Редко, но бывают дети, которые старше своих десяти лет. Эти дети несут напластования многих поколений, в их мозговых извилинах скопилась кровавая мука многих страдальческих столетий. При малейшем раздражении имеющиеся в потенции боль, скорбь, гнев, бунт прорываются наружу, оставляя впечатление несоответствия бурной реакции незначительному раздражению.
Не ребенок плачет, то плачут столетия; причитают горе да печаль не потому, что он постоял в углу, а потому, что их угнетали, гнали, притесняли, отлучали. Я поэтизирую? Нет, просто спрашиваю, не найдя ответа.
Чувства должны быть очень напряжены, если любой пустяк может вывести из равновесия. И должны быть негативными, раз с трудом вызовешь улыбку, ясный взгляд и никогда — громкое проявление детской радости.
Я подошел к нему и произнес решительным, но ласковым шепотом:
— Не плачь, ребят перебудишь.
Он притих. Я вернулся к себе. Он не заснул.

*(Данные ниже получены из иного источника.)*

/-! ### a request taken -/

@[simp] theorem takeRequest_cfgDictLog2 (s : State) : (State.takeRequest s).cfgDictLog2 = s.cfgDictLog2 := rfl
@[simp] theorem takeRequest_cfgRate (s : State) : (State.takeRequest s).cfgRate = s.cfgRate := rfl
@[simp] theorem takeRequest_cfgCsumEn (s : State) : (State.takeRequest s).cfgCsumEn = s.cfgCsumEn := rfl
@[simp] theorem takeRequest_phase (s : State) : (State.takeRequest s).phase = s.phase := rfl
@[simp] theorem takeRequest_err (s : State) : (State.takeRequest s).err = s.err := rfl
@[simp] theorem takeRequest_dstate (s : State) : (State.takeRequest s).dstate = s.dstate := rfl
@[simp] theorem takeRequest_range (s : State) : (State.takeRequest s).range = s.range := rfl
@[simp] theorem takeRequest_code (s : State) : (State.takeRequest s).code = s.code := rfl
@[simp] theorem takeRequest_initCnt (s : State) : (State.takeRequest s).initCnt = s.initCnt := rfl
@[simp] theorem takeRequest_pendByte (s : State) : (State.takeRequest s).pendByte = s.pendByte := rfl
@[simp] theorem takeRequest_mlen (s : State) : (State.takeRequest s).mlen = s.mlen := rfl
@[simp] theorem takeRequest_mdist (s : State) : (State.takeRequest s).mdist = s.mdist := rfl
@[simp] theorem takeRequest_xbits (s : State) : (State.takeRequest s).xbits = s.xbits := rfl
@[simp] theorem takeRequest_csumCnt (s : State) : (State.takeRequest s).csumCnt = s.csumCnt := rfl
@[simp] theorem takeRequest_csumStored (s : State) : (State.takeRequest s).csumStored = s.csumStored := rfl
@[simp] theorem takeRequest_totalOut (s : State) : (State.takeRequest s).totalOut = s.totalOut := rfl
@[simp] theorem takeRequest_adlerA (s : State) : (State.takeRequest s).adlerA = s.adlerA := rfl
@[simp] theorem takeRequest_adlerB (s : State) : (State.takeRequest s).adlerB = s.adlerB := rfl
@[simp] theorem takeRequest_freq (s : State) : (State.takeRequest s).freq = s.freq := rfl
@[simp] theorem takeRequest_win (s : State) : (State.takeRequest s).win = s.win := rfl
@[simp] theorem takeRequest_input (s : State) : (State.takeRequest s).input = s.input := rfl
@[simp] theorem takeRequest_ipos (s : State) : (State.takeRequest s).ipos = s.ipos := rfl
@[simp] theorem takeRequest_out (s : State) : (State.takeRequest s).out = s.out := rfl
@[simp] theorem takeRequest_ocap (s : State) : (State.takeRequest s).ocap = s.ocap := rfl
@[simp] theorem takeRequest_final (s : State) : (State.takeRequest s).final = s.final := rfl
@[simp] theorem takeRequest_requests (s : State) : (State.takeRequest s).requests = s.requests.tail := rfl
@[simp] theorem takeRequest_responses (s : State) : (State.takeRequest s).responses = s.responses := rfl
@[simp] theorem takeRequest_draws (s : State) : (State.takeRequest s).draws = s.draws := rfl

/-! ### the start of a STEP -/

@[simp] theorem startStep_cfgDictLog2 (f : Bool) (inp : List Byte) (oc : Nat) (s : State) : (startStep f inp oc s).cfgDictLog2 = s.cfgDictLog2 := rfl
@[simp] theorem startStep_cfgRate (f : Bool) (inp : List Byte) (oc : Nat) (s : State) : (startStep f inp oc s).cfgRate = s.cfgRate := rfl
@[simp] theorem startStep_cfgCsumEn (f : Bool) (inp : List Byte) (oc : Nat) (s : State) : (startStep f inp oc s).cfgCsumEn = s.cfgCsumEn := rfl
@[simp] theorem startStep_phase (f : Bool) (inp : List Byte) (oc : Nat) (s : State) : (startStep f inp oc s).phase = .decoding := rfl
@[simp] theorem startStep_err (f : Bool) (inp : List Byte) (oc : Nat) (s : State) : (startStep f inp oc s).err = s.err := rfl
@[simp] theorem startStep_dstate (f : Bool) (inp : List Byte) (oc : Nat) (s : State) : (startStep f inp oc s).dstate = s.dstate := rfl
@[simp] theorem startStep_range (f : Bool) (inp : List Byte) (oc : Nat) (s : State) : (startStep f inp oc s).range = s.range := rfl
@[simp] theorem startStep_code (f : Bool) (inp : List Byte) (oc : Nat) (s : State) : (startStep f inp oc s).code = s.code := rfl
@[simp] theorem startStep_initCnt (f : Bool) (inp : List Byte) (oc : Nat) (s : State) : (startStep f inp oc s).initCnt = s.initCnt := rfl
@[simp] theorem startStep_pendByte (f : Bool) (inp : List Byte) (oc : Nat) (s : State) : (startStep f inp oc s).pendByte = s.pendByte := rfl
@[simp] theorem startStep_mlen (f : Bool) (inp : List Byte) (oc : Nat) (s : State) : (startStep f inp oc s).mlen = s.mlen := rfl
@[simp] theorem startStep_mdist (f : Bool) (inp : List Byte) (oc : Nat) (s : State) : (startStep f inp oc s).mdist = s.mdist := rfl
@[simp] theorem startStep_xbits (f : Bool) (inp : List Byte) (oc : Nat) (s : State) : (startStep f inp oc s).xbits = s.xbits := rfl
@[simp] theorem startStep_csumCnt (f : Bool) (inp : List Byte) (oc : Nat) (s : State) : (startStep f inp oc s).csumCnt = s.csumCnt := rfl
@[simp] theorem startStep_csumStored (f : Bool) (inp : List Byte) (oc : Nat) (s : State) : (startStep f inp oc s).csumStored = s.csumStored := rfl
@[simp] theorem startStep_totalOut (f : Bool) (inp : List Byte) (oc : Nat) (s : State) : (startStep f inp oc s).totalOut = s.totalOut := rfl
@[simp] theorem startStep_adlerA (f : Bool) (inp : List Byte) (oc : Nat) (s : State) : (startStep f inp oc s).adlerA = s.adlerA := rfl
@[simp] theorem startStep_adlerB (f : Bool) (inp : List Byte) (oc : Nat) (s : State) : (startStep f inp oc s).adlerB = s.adlerB := rfl
@[simp] theorem startStep_freq (f : Bool) (inp : List Byte) (oc : Nat) (s : State) : (startStep f inp oc s).freq = s.freq := rfl
@[simp] theorem startStep_win (f : Bool) (inp : List Byte) (oc : Nat) (s : State) : (startStep f inp oc s).win = s.win := rfl
@[simp] theorem startStep_input (f : Bool) (inp : List Byte) (oc : Nat) (s : State) : (startStep f inp oc s).input = inp := rfl
@[simp] theorem startStep_ipos (f : Bool) (inp : List Byte) (oc : Nat) (s : State) : (startStep f inp oc s).ipos = 0 := rfl
@[simp] theorem startStep_out (f : Bool) (inp : List Byte) (oc : Nat) (s : State) : (startStep f inp oc s).out = [] := rfl
@[simp] theorem startStep_ocap (f : Bool) (inp : List Byte) (oc : Nat) (s : State) : (startStep f inp oc s).ocap = oc := rfl
@[simp] theorem startStep_final (f : Bool) (inp : List Byte) (oc : Nat) (s : State) : (startStep f inp oc s).final = f := rfl
@[simp] theorem startStep_requests (f : Bool) (inp : List Byte) (oc : Nat) (s : State) : (startStep f inp oc s).requests = s.requests := rfl
@[simp] theorem startStep_responses (f : Bool) (inp : List Byte) (oc : Nat) (s : State) : (startStep f inp oc s).responses = s.responses := rfl
@[simp] theorem startStep_draws (f : Bool) (inp : List Byte) (oc : Nat) (s : State) : (startStep f inp oc s).draws = s.draws := rfl

/-! ### the end of a STEP -/

@[simp] theorem endStep_cfgDictLog2 (c : Status) (s : State) : (endStep c s).cfgDictLog2 = s.cfgDictLog2 := rfl
@[simp] theorem endStep_cfgRate (c : Status) (s : State) : (endStep c s).cfgRate = s.cfgRate := rfl
@[simp] theorem endStep_cfgCsumEn (c : Status) (s : State) : (endStep c s).cfgCsumEn = s.cfgCsumEn := rfl
@[simp] theorem endStep_phase (c : Status) (s : State) : (endStep c s).phase = s.phase := rfl
@[simp] theorem endStep_err (c : Status) (s : State) : (endStep c s).err = s.err := rfl
@[simp] theorem endStep_dstate (c : Status) (s : State) : (endStep c s).dstate = s.dstate := rfl
@[simp] theorem endStep_range (c : Status) (s : State) : (endStep c s).range = s.range := rfl
@[simp] theorem endStep_code (c : Status) (s : State) : (endStep c s).code = s.code := rfl
@[simp] theorem endStep_initCnt (c : Status) (s : State) : (endStep c s).initCnt = s.initCnt := rfl
@[simp] theorem endStep_pendByte (c : Status) (s : State) : (endStep c s).pendByte = s.pendByte := rfl
@[simp] theorem endStep_mlen (c : Status) (s : State) : (endStep c s).mlen = s.mlen := rfl
@[simp] theorem endStep_mdist (c : Status) (s : State) : (endStep c s).mdist = s.mdist := rfl
@[simp] theorem endStep_xbits (c : Status) (s : State) : (endStep c s).xbits = s.xbits := rfl
@[simp] theorem endStep_csumCnt (c : Status) (s : State) : (endStep c s).csumCnt = s.csumCnt := rfl
@[simp] theorem endStep_csumStored (c : Status) (s : State) : (endStep c s).csumStored = s.csumStored := rfl
@[simp] theorem endStep_totalOut (c : Status) (s : State) : (endStep c s).totalOut = s.totalOut := rfl
@[simp] theorem endStep_adlerA (c : Status) (s : State) : (endStep c s).adlerA = s.adlerA := rfl
@[simp] theorem endStep_adlerB (c : Status) (s : State) : (endStep c s).adlerB = s.adlerB := rfl
@[simp] theorem endStep_freq (c : Status) (s : State) : (endStep c s).freq = s.freq := rfl
@[simp] theorem endStep_win (c : Status) (s : State) : (endStep c s).win = s.win := rfl
@[simp] theorem endStep_input (c : Status) (s : State) : (endStep c s).input = [] := rfl
@[simp] theorem endStep_ipos (c : Status) (s : State) : (endStep c s).ipos = 0 := rfl
@[simp] theorem endStep_out (c : Status) (s : State) : (endStep c s).out = [] := rfl
@[simp] theorem endStep_ocap (c : Status) (s : State) : (endStep c s).ocap = 0 := rfl
@[simp] theorem endStep_final (c : Status) (s : State) : (endStep c s).final = false := rfl
@[simp] theorem endStep_requests (c : Status) (s : State) : (endStep c s).requests = s.requests := rfl
@[simp] theorem endStep_responses (c : Status) (s : State) : (endStep c s).responses = s.responses ++ [stepResult c s] := rfl
@[simp] theorem endStep_draws (c : Status) (s : State) : (endStep c s).draws = s.draws := rfl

Это одинокое рыдание, подавляемое по приказу, было слишком мучительно и сиротливо.
Я встал на колени у его кровати и, не обращаясь ни к какому учебнику за словами и интонациями, заговорил монотонно, вполголоса.
— Ты знаешь, я тебя люблю. Но я не могу тебе все позволить. Это ты разбил окно, а не ветер. Ребятам мешал играть. Не съел ужина. Хотел драться в спальне. Я не сержусь. Ты уже исправился: ты шел сам, не вырывался. Ты уже стал послушнее. Он опять громко плачет. Успокаивание вызывает иногда прямо противоположное действие, возбуждает. Но взрыв, выигрывая в силе, теряет в продолжительности. Мальчик заплакал в голос, чтобы через минуту затихнуть.
— Может, ты голодный? Дать тебе булку?
Последние спазмы в горле. Он уже только всхлипывает, тихо жалуясь исстрадавшейся, обиженной, наболевшей душой.
— Поцеловать тебя на сон грядущий?
Отрицательное движение головы.
— Ну, спи, спи, сынок.
Я легонько дотронулся до его головы.
— Спи.
(с) Януш Корчак
***
ТВ + 1 + 2 + 3. Немножко комкаю, потому что голова занята совершенно не тем.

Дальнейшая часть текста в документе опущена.